Start of Records for processing
-- ==== Sys2Proof/Machine/MatrixQueue.lean ====
section
/-! DEFINITION. The matrix queue and the shared array: one step of a slot's oldest entry (R275 to R278, R283, R294 to
R296). -/

namespace Sys2Proof.Machine

/-- A byte of a team's local memory by its `lm:` offset. -/
def State.lmByteOf (s : State) (tk off : Nat) : Byte := s.ms.lmByte (coreOf tk) ((s.team tk).lmBase + off)

/-- The `lm:` address of the first poisoned block a step reads. -/
def lmPoisonIn (s : State) (tk : Nat) (ss : List Span) : Option Nat :=
  let t := s.team tk
  firstSome (fun (x : Span) =>
    if x.len = 0 then none
    else ((List.range ((x.addr + x.len - 1) / 64 - x.addr / 64 + 1)).map (x.addr / 64 + ·)).find?
      (fun b => s.ms.lmBad (coreOf tk) (t.lmBase + b * 64))) ss |>.map (· * 64)

/-- R393: a step reads a poisoned block of a vector register, which comes before everything the words read there lead to.
Log 22 (DEDUCED, unsafe). -/
def mVecPoison (s : State) (tk : Nat) (o : MOp) (e : QEntry) : Bool := (mopStepVec o e).any (s.team tk).vec.vPoison.contains

/-- R295: the poisoned data a step reads, local memory first. -/
def mStepPoison (s : State) (tk : Nat) (o : MOp) (e : QEntry) : Option TrapInfo :=
  let t := s.team tk
  match lmPoisonIn s tk (mopStepReads o e t.vec t.bind.tidx e.start) with
  | some a => some (ueAt false a)
  | none => if (mopStepBlocks o e e.start).any t.vec.accPoison.contains then some ueNoAddr else none

/-- Whether the bytes an entry writes to local memory set full/empty bits (R52). -/
def mopFills : MOp → Bool
  | .st | .drain _ _ _ => true
  | _ => false

/-- The bytes a step leaves in local memory, with the bits of their granules (R52, R275). -/
def putOut (s : State) (tk : Nat) (fill : Bool) (out : List (Nat × Byte)) : State :=
  let base := (s.team tk).lmBase
  out.foldl (fun (s : State) b =>
    let ms := s.ms.lmWrite (coreOf tk) (base + b.1) 1 b.2.toNat
    { s with ms := if fill then ms.setFull (coreOf tk) (base + b.1) true else ms }) s

/-- One step of an entry that passed its checks. -/
def mStepRun (s : State) (tk : Nat) (o : MOp) (e : QEntry) : State :=
  let t := s.team tk
  let r := mopStep o e t.vec (s.lmByteOf tk) t.bind.tidx e.start
  let w := clsWeight t.bind.cls
  let t := { t with vec := r.vec, mvt := (t.mvt + 8 * mopCycles o e / w) % 2 ^ 64 }
  let e := { e with start := e.start + 1, fl := e.fl ||| r.fl }
  let t := if mopSteps o e ≤ e.start then
      ({ t with q := { t.q with mq := dropEntry t.q.mq e.no } } : Team).complete e
    else { t with q := { t.q with mq := putEntry t.q.mq e } }
  let core := s.ms.core (coreOf tk)
  let s := { s with ms := s.ms.setCore (coreOf tk) { core with mOwner := tk % 2 } }
  putOut (s.setTeam tk t) tk (mopFills o) r.out

/-- Whether the slot's oldest M entry can go on. -/
def mReady (s : State) (tk : Nat) : Bool :=
  let t := s.team tk
  t.runs &&
  (match t.q.mq with
   | [] => false
   | e :: _ =>
     match e.op with
     | .m o => !(t.faultBefore e.no || t.mWaits e || (mopFills o && t.relWaits e.no))
     | _ => false)

/-- Whether the array's next step is the slot's: the other has none, or a larger virtual time, or on a tie was served last
(R277). Log 65 (DEDUCED, safe). -/
def mServe (s : State) (tk : Nat) : Bool :=
  let t := s.team tk
  let o := s.team (otherSlot tk)
  !mReady s (otherSlot tk) || decide (t.mvt < o.mvt) ||
    (decide (t.mvt = o.mvt) && decide ((s.ms.core (coreOf tk)).mOwner ≠ tk % 2))

/-- The next step of the queue's oldest entry; its checks come before its first (R283). -/
def matrixTurn (s : State) (tk : Nat) : State :=
  let t := s.team tk
  match t.q.mq with
  | [] => s
  | e :: _ =>
    match e.op with
    | .m o =>
      if !mReady s tk || !mServe s tk then s
      else if mopSteps o e ≤ e.start then
        s.setTeam tk (({ t with q := { t.q with mq := dropEntry t.q.mq e.no } } : Team).complete e)
      else
        let fault := fun (e : QEntry) (f : TrapInfo) =>
          s.setTeam tk { t with q := { t.q with mq := putEntry t.q.mq { e with fault := some f } } }
        if mVecPoison s tk o e then fault e ueNoAddr
        else
        match (if e.idx = 0 then mopFault t.lmSize o e t.vec t.bind.tidx else none) with
        | some f => fault e f
        | none =>
          let e := { e with idx := 1 }
          match mStepPoison s tk o e with
          | some f => fault e f
          | none => mStepRun s tk o e
    | _ => s

/-- MATRIX_STEP (R277). -/
def execMatrixStep (tk : Nat) (s : State) : Out :=
  if Config.teams ≤ tk then .fault .noSuchUnit
  else if !(s.team tk).runs then .next s
  else .next ((matrixTurn s tk).wakeFe s)

end Sys2Proof.Machine
end

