-- ==== Sys2Proof/Machine/Dispatch.lean ====
section
/-! DEFINITION. One direct call of its meaning for every instruction. -/

namespace Sys2Proof.Machine
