-- ==== Sys2Proof/Machine/Core.lean ====
section
/-! DEFINITION. The machine as the host takes it: its state, its step, its reset. -/

def Sys2Proof.core : Host.Core := { State := Sys2Proof.Machine.State, Fault := Sys2Proof.Machine.Fault, Refusal := Sys2Proof.Machine.Refusal, step := Sys2Proof.Machine.step, reset := Sys2Proof.Machine.State.reset }
end

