/-- R275, R285 to R291: A step of the matrix queue: `mzero`, `mld`, `mst` and the drains on one row of their tile, `.clr` zeroing
it; `madd` on one row; `msum` one sum; `mma` and `mma.g` on one group of 16 of K, over every cell: integers wrapping or
saturating, the floating-point formats exact and rounded once, scaled formats by their blocks' bytes. No other accumulator cell
and no other byte changes. How an mma with K = 0 steps follows log 64, the words of `mma.g` and `mdrain.i8` outside the live
part log 56. -/
def Obligations.MatrixSteps : Prop :=
  ∀ (s : State) (tk : Nat) (e : QEntry) (rest : List QEntry),
    let u := s.team tk
    let g := Tile.of e.x
    let a := Opd.of e.y
    let b := Opd.of e.z
    let row := g.row0 + e.start
    let inRow := fun (r c : Nat) => r = row ∧ g.col0 ≤ c ∧ c < g.col0 + g.n
    let cell := fun (t : State) (r c : Nat) => (t.team tk).vec.cell r c
    let byte := fun (t : State) (off : Nat) => t.ms.lmByte (coreOf tk) (u.lmBase + off)
    let kept := fun (t : State) => OnlyLm s.ms t.ms ∧ ∀ k, look 0#8 t.ms.lm k = look 0#8 s.ms.lm k
    let clamp := fun (x : Int) => (BitVec.ofInt 32 (max (-2147483648) (min x 2147483647))).toNat
    let wrap := fun (sat : Bool) (x : Int) => if sat then clamp x else (BitVec.ofInt 32 x).toNat
    let int32 := fun (x : Nat) => (BitVec.ofNat 32 x).toInt
    (ReadyM s tk e rest .zero → ∃ t, exec (.matrixStep tk) s = .next t ∧ SteppedM s tk e rest .zero t ∧ kept t ∧
      ∀ r c, c < 256 → (inRow r c → cell t r c = 0) ∧ (¬inRow r c → cell t r c = cell s r c)) ∧
    (ReadyM s tk e rest .ld → ∃ t, exec (.matrixStep tk) s = .next t ∧ SteppedM s tk e rest .ld t ∧ kept t ∧
      ∀ r c, c < 256 → (inRow r c → cell t r c = readLE (byte s) (a.addr + e.start * a.stride + 4 * (c - g.col0)) 4) ∧
        (¬inRow r c → cell t r c = cell s r c)) ∧
    (ReadyM s tk e rest .st → ∃ t, exec (.matrixStep tk) s = .next t ∧ SteppedM s tk e rest .st t ∧ OnlyLm s.ms t.ms ∧
      (∀ r c, cell t r c = cell s r c) ∧
      (∀ j, j < g.n → readLE (byte t) (a.addr + e.start * a.stride + 4 * j) 4 = cell s row (g.col0 + j)) ∧
      ∀ k, let at' := lmKey (coreOf tk) (u.lmBase + a.addr + e.start * a.stride)
        k < at' ∨ at' + 4 * g.n ≤ k → look 0#8 t.ms.lm k = look 0#8 s.ms.lm k) ∧
    (∀ f : MF, ReadyM s tk e rest (.mma false f) → f.f = 4#4 → f.s = false → g.tb = false → g.split = false → 0 < g.k →
      g.row0 + g.m ≤ 256 →
      let val := fun (un : Bool) (x : Byte) => if un then (x.toNat : Int) else x.toInt
      let ks := (List.range 16).filter (fun i => decide (16 * e.start + i < g.k))
      let sum := fun (i j : Nat) => ks.foldl (fun (acc : Int) k => acc + val f.u (byte s (a.addr + i * a.stride + (16 * e.start + k))) *
        val f.v (byte s (b.addr + (16 * e.start + k) * b.stride + j))) 0
      ∃ t, exec (.matrixStep tk) s = .next t ∧ SteppedM s tk e rest (.mma false f) t ∧ kept t ∧
        (∀ i j, i < g.m → j < g.n → cell t (g.row0 + i) (g.col0 + j) =
          (BitVec.ofNat 32 (if e.start = 0 ∧ f.c = false then 0 else cell s (g.row0 + i) (g.col0 + j)) + BitVec.ofInt 32 (sum i j)).toNat) ∧
        ∀ r c, c < 256 → r < g.row0 ∨ g.row0 + g.m ≤ r ∨ c < g.col0 ∨ g.col0 + g.n ≤ c → cell t r c = cell s r c) ∧
    (∀ (kind : Nat) (q : Reg) (clr : Bool), ReadyM s tk e rest (.drain kind q clr) →
      let size := if kind = 0 then 4 else if kind = 1 then 2 else 1
      let word := fun (k j : Nat) => BitVec.ofNat 32 (liveWord e u.vec ((q.toNat + k) % 32) j)
      let requantized := fun (c j : Nat) =>
        let x := ((BitVec.ofNat 32 c).signExtend 64 + (word 2 j).signExtend 64) * (word 0 j).signExtend 64
        let sh := (word 1 j).toNat % 64
        let y := (if sh = 0 then x else x + 1#64 <<< (sh - 1)).sshiftRight sh
        (BitVec.ofInt 8 (max (-128) (min (y.toInt + (word 3 j).toInt) 127))).toNat
      let rnd := fun (j : Nat) => ({ mode := vtRM e.vtype, seed := e.seed, g := BitVec.ofNat 64 (row * 256 + (g.col0 + j)) } : Rnd)
      let out := fun (j : Nat) =>
        let c := cell s row (g.col0 + j)
        if kind = 0 then c else if kind = 1 then (convert .f32 .bf16 c (rnd j)).1 else requantized c j
      ∃ t, exec (.matrixStep tk) s = .next t ∧ SteppedM s tk e rest (.drain kind q clr) t ∧ OnlyLm s.ms t.ms ∧
        (∀ j, j < g.n → readLE (byte t) (a.addr + e.start * a.stride + size * j) size = out j) ∧
        (∀ k, let at' := lmKey (coreOf tk) (u.lmBase + a.addr + e.start * a.stride)
          k < at' ∨ at' + size * g.n ≤ k → look 0#8 t.ms.lm k = look 0#8 s.ms.lm k) ∧
        ∀ r c, c < 256 → cell t r c = if clr = true ∧ inRow r c then 0 else cell s r c) ∧
    (∀ col isInt sat : Bool, ReadyM s tk e rest (.add col isInt sat) →
      let sum := fun (x y : Nat) => if isInt then wrap sat (int32 x + int32 y)
        else (ffF32.finish ((ffF32.decode x).add (ffF32.decode y) .rne) Rnd.rne).1
      ∃ t, exec (.matrixStep tk) s = .next t ∧ SteppedM s tk e rest (.add col isInt sat) t ∧ kept t ∧
        ∀ r c, c < 256 →
          (inRow r c → cell t r c = sum (cell s r c) (readLE (byte s) (a.addr + 4 * (if col then c - g.col0 else e.start)) 4)) ∧
          (¬inRow r c → cell t r c = cell s r c)) ∧
    (∀ i4 un sat : Bool, ReadyM s tk e rest (.sum i4 un sat) →
      let f : BitVec 4 := if i4 then 5#4 else 4#4
      let el := fun (k : Nat) => mfIntVal f un (if g.tb then rowElem (byte s) (a.addr + k * a.stride) e.start 1 i4
        else rowElem (byte s) (a.addr + e.start * a.stride) k 1 i4)
      let at' := (e.z.extractLsb' 0 22).toNat + 4 * e.start
      ∃ t, exec (.matrixStep tk) s = .next t ∧ SteppedM s tk e rest (.sum i4 un sat) t ∧ OnlyLm s.ms t.ms ∧
        (∀ r c, cell t r c = cell s r c) ∧
        readLE (byte t) at' 4 = wrap sat ((e.z.extractLsb' 32 32).toInt * ((List.range g.k).map el).sum) ∧
        ∀ k, k < lmKey (coreOf tk) (u.lmBase + at') ∨ lmKey (coreOf tk) (u.lmBase + at') + 4 ≤ k →
          look 0#8 t.ms.lm k = look 0#8 s.ms.lm k) ∧
    ∀ (gather : Bool) (f : MF), ReadyM s tk e rest (.mma gather f) → g.row0 + g.m ≤ 256 →
      let cb := bCol g u.bind.tidx
      let rowOf := fun (i : Nat) => aRow gather g e u.vec u.bind.tidx i
      let size := mfSize f.f
      let nib := mfNibble f.f
      let x := fun (i k : Nat) => rowElem (byte s) (a.addr + rowOf i * a.stride) k size nib
      let y := fun (k j : Nat) => if g.tb then rowElem (byte s) (b.addr + (cb + j) * b.stride) k size nib
        else rowElem (byte s) (b.addr + k * b.stride) (cb + j) size nib
      let blocks := (g.k + 31) / 32
      let scaled := fun (v : FVal) (at' : Nat) => if mfScaled f.f then mxScaled v (byte s (at' + e.start / 2)).toNat else v
      let xv := fun (i k : Nat) => scaled (mfVal f.f u.vec a.sc (x i k)) (e.sx.toNat + rowOf i * blocks)
      let yv := fun (k j : Nat) => scaled (mfVal f.f u.vec b.sc (y k j)) (e.sy.toNat + (cb + j) * blocks)
      let ks := ((List.range 16).map (16 * e.start + ·)).filter (fun k => decide (k < g.k))
      let old := fun (i j : Nat) => if e.start = 0 ∧ f.c = false then 0 else cell s (g.row0 + i) (g.col0 + j)
      let value := fun (i j : Nat) =>
        if g.k = 0 then old i j
        else if mfInt f.f then
          wrap f.s (int32 (old i j) + (ks.map (fun k => mfIntVal f.f f.u (x i k) * mfIntVal f.f f.v (y k j))).sum)
        else
          let terms := ffF32.decode (old i j) :: ks.map (fun k => ((xv i k).mul (yv k j)).1)
          (((if ks.length < 16 then terms ++ [FVal.fin false 0 0] else terms).foldl Terms.push Terms.none).fsum ffF32 Rnd.rne).1
      ∃ t, exec (.matrixStep tk) s = .next t ∧ SteppedM s tk e rest (.mma gather f) t ∧ kept t ∧
        (∀ i j, i < g.m → j < g.n → cell t (g.row0 + i) (g.col0 + j) = value i j) ∧
        ∀ r c, c < 256 → r < g.row0 ∨ g.row0 + g.m ≤ r ∨ c < g.col0 ∨ g.col0 + g.n ≤ c → cell t r c = cell s r c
End of Records for processing
*How to complete this task*.
When the line with "let ms := s.ms.lmWrite" is reached in the data above, begin copying, and stop after the line with "e with start"; copy each line exactly, both ends included.

*Solution to this problem*.
    let ms := s.ms.lmWrite (coreOf tk) (base + b.1) 1 b.2.toNat
    { s with ms := if fill then ms.setFull (coreOf tk) (base + b.1) true else ms }) s

/-- One step of an entry that passed its checks. -/
def mStepRun (s : State) (tk : Nat) (o : MOp) (e : QEntry) : State :=
  let t := s.team tk
  let r := mopStep o e t.vec (s.lmByteOf tk) t.bind.tidx e.start
  let w := clsWeight t.bind.cls
  let t := { t with vec := r.vec, mvt := (t.mvt + 8 * mopCycles o e / w) % 2 ^ 64 }
  let e := { e with start := e.start + 1, fl := e.fl ||| r.fl }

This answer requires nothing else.